Data Quality & Review  

• Perform supplemental data reviews according to the data quality checks outlined in the data validation specifications or Clinical Data Review Plan (CDRP) 


• Participate in reviews of blinded TFL output before final database locks 


• Report query trends and data/query/SDV metrics to the Study Execution Team (SET) 

Vendor & Cross-Functional Collaboration

• Establish and maintain strategic business relationships with CDM vendors; apply effective vendor management throughout the study 


• Participate in the RFP process, including the evaluation of potential vendors 


• Participate in study document reviews, e.g. clinical study protocols, statistical analysis plans, Mock Tables, Figures, and Listings (TFL) shells 

Document & Inspection Readiness

• Responsible for ensuring complete and accurate CDM documentation, such as eCRF specifications, eCRF completion guidelines, annotated CRFs, data validation specifications, data transfer agreements, and data management plans 


• Ensure DM project documentation is in an inspection-ready state 

 Operational Excellence  

• Prioritize projects and coordinate data management activities and deliverables in alignment with corporate goals and objectives 


• Contribute to or lead initiatives focused on data quality, efficiency, and process improvement 


• May provide line management or mentoring for DM support roles 

 Systems, Testing & Data Flow

• Perform thorough development testing of the eCRF prior to deployment, inclusive of creating User Acceptance Test (UAT) Plans, Test Scripts and executing testing as applicable 


• Ensure accurate development and execution of data integrations between EDC, IXRS and/or external vendor data sources 


• Responsible for setup and management of data transfers for assigned studies, including review of test data transfers for consistency with data transfer agreements 


• Participate in the development of EDC custom report specifications, SAS Clinical Programming report specifications and/or associated outputs as needed 

The Ideal Candidate

• 10+ years of relevant clinical data management experience; BS or equivalent required (MS or MBA a plus) 


• Extensive experience supporting Phase III clinical trials in a lead role 


• Strong expertise in EDC systems and related technologies (e.g., IXRS, external data integrations, data visualization) 


• Proficiency with CDISC standards (CDASH, SDTM, ADaM) 


• Experience with SAS, SQL, and/or clinical programming tools 


• Strong understanding of FDA regulations, ICH GCP, and inspection readiness expectations 


• Working knowledge of MedDRA and WHO Drug coding dictionaries 


• Excellent communication, organization, and cross-functional collaboration skills 


• Demonstrated ability to manage multiple priorities, identify risks, solve complex problems, and adapt in a fast-paced environment 


• Willingness to travel as needed 

This role is anchored at our South San Francisco, CA headquarters, and local candidates are strongly preferred. Remote candidates may be considered if they can maintain Pacific Time business hours and travel to HQ approximately once per month, or as business needs require.

The salary range for this position is $195,000 USD to $225,000 USD annually.
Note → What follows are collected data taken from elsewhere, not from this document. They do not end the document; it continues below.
theorem PowerOnValues.command (h : PowerOnValues t) : t.command l tag r f = .next t := by
  have hs := State.settle_of_settled h.settled
  obtain ⟨hcell, hqueue⟩ := h.waiting l
  have hinbox : (t.link l).inbox = [] := by rw [h.links l]
  have hq : t.queueTurn = none := by
    have : t.queueChoice = none := chooseFrom_none fun k => by rw [(h.waiting k).2]; rfl
    simp [State.queueTurn, this]
  unfold State.command
  split
  · exact State.commandAtArrival_not_taken (by rw [hs]; exact State.takeArrived_eq_none (.inr (by rw [hinbox]; exact nofun)))
  · exact State.commandQueue_not_taken (State.takeInside_of_idle (State.settled_idle h.settled) _ _)
      (by rw [hs]; exact State.takeQueue_eq_none (by rw [hq]; exact nofun))
  · split
    · exact State.commandCell_not_taken (by rw [hs]; exact State.takeCell_eq_none (.inr (by rw [hcell]; exact nofun)))
    · exact State.commandInOrder_not_taken (by rw [hs]; exact State.takeInOrder_eq_none (.inr (by rw [hcell]; exact nofun)))

/-- While RSTn is low nothing is taken from a hub at its power-on values. -/
theorem PowerOnValues.exec (h : PowerOnValues t) (hr : t.rstn = false) (c : Instr) (hon : ∀ rate, c ≠ .powerOn rate) (hoff : c ≠ .rstnAsserted) :
    Machine.exec c t = .next t := by
  have hs := State.settle_of_settled h.settled
  have hidle := State.settled_idle h.settled
  have hlink := h.links
  obtain ⟨hholds, _, hdrains, hdraining⟩ := h.holdUnit
  cases commandKind c with
  | request l tag r =>
    obtain ⟨f, hf⟩ := exec_commandOf l tag r
    rw [hf]; exact h.command
  | powerOn rate => exact absurd rfl (hon rate)
  | rstnAsserted => exact absurd rfl hoff
  | resetComplete => show execResetComplete t = _; simp [execResetComplete, hr]
  | storageUpset c => show execStorageUpset c t = _; simp [execStorageUpset, hr]
  | lineByteArrival l b => show execLineByteArrival l b t = _; simp [execLineByteArrival, hr]
  | partialTimeout l =>
    show execPartialTimeout l t = _
    rw [execPartialTimeout, State.lapsePartial_of_not_due hs (by simp [State.gapDue, hlink])]
  | resync l => show execResync l t = _; simp [execResync, hr]
  | forwardPost => show execForwardPost t = _; simp [execForwardPost, State.takeForwardPost, h.forwardPosts]
  | drain => show execDrain t = _; simp [execDrain, hs, hdrains, hdraining]
  | holdExpiry c =>
    show execHoldExpiry c t = _
    rw [execHoldExpiry, State.lapseHold_of_not_due hs (by simp [State.dueHold, hholds])]
  | waitingTakeExpiry q =>
    show execWaitingTakeExpiry q t = _
    rw [execWaitingTakeExpiry, State.lapseTake_of_not_due hs (by simp [State.dueTake, h.queues q])]
  | leaseExpiry l =>
    show execLeaseExpiry l t = _
    rw [execLeaseExpiry, State.lapseLease_of_not_due hs (by simp [State.leaseDue, h.sessions l])]
  | cleanTeardown l =>
    show execCleanTeardown l t = _
    simp [execCleanTeardown, State.finishOperation_of_idle hidle, State.settled_closeDue h.settled l]
  | transmitterChoice l =>
    show execTransmitterChoice l t = _
    have hc : t.changedCells l = [] := by simp [State.changedCells, h.watches]
    simp [execTransmitterChoice, hlink, hidle, hs, State.choose, State.chooseReport, hc, lowest]
  | frameSent l => show execFrameSent l t = _; simp [execFrameSent, hlink]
This salary range is an estimate, and the actual salary may vary based on the Company’s compensation practices.

Alumis compensation packages include generous stock option grants for all employees as well as an annual bonus program.  

Other benefits include:

• Medical, dental, and vision insurance with 90% of employee premiums and 80% of dependent premiums covered


• 401(k) plan with company match


• Free access to the Genentech Bus Share program


• $100 monthly cell phone stipend


• Unlimited PTO for Exempt employees


• Onsite gym and fully stocked kitchen with snacks and beverages


• And more!

We are a hard-working, collaborative team on a mission to transform patient’s lives-- and we aspire to elevate, challenge and nurture one another along the way.

Alumis Inc. is an equal opportunity employer.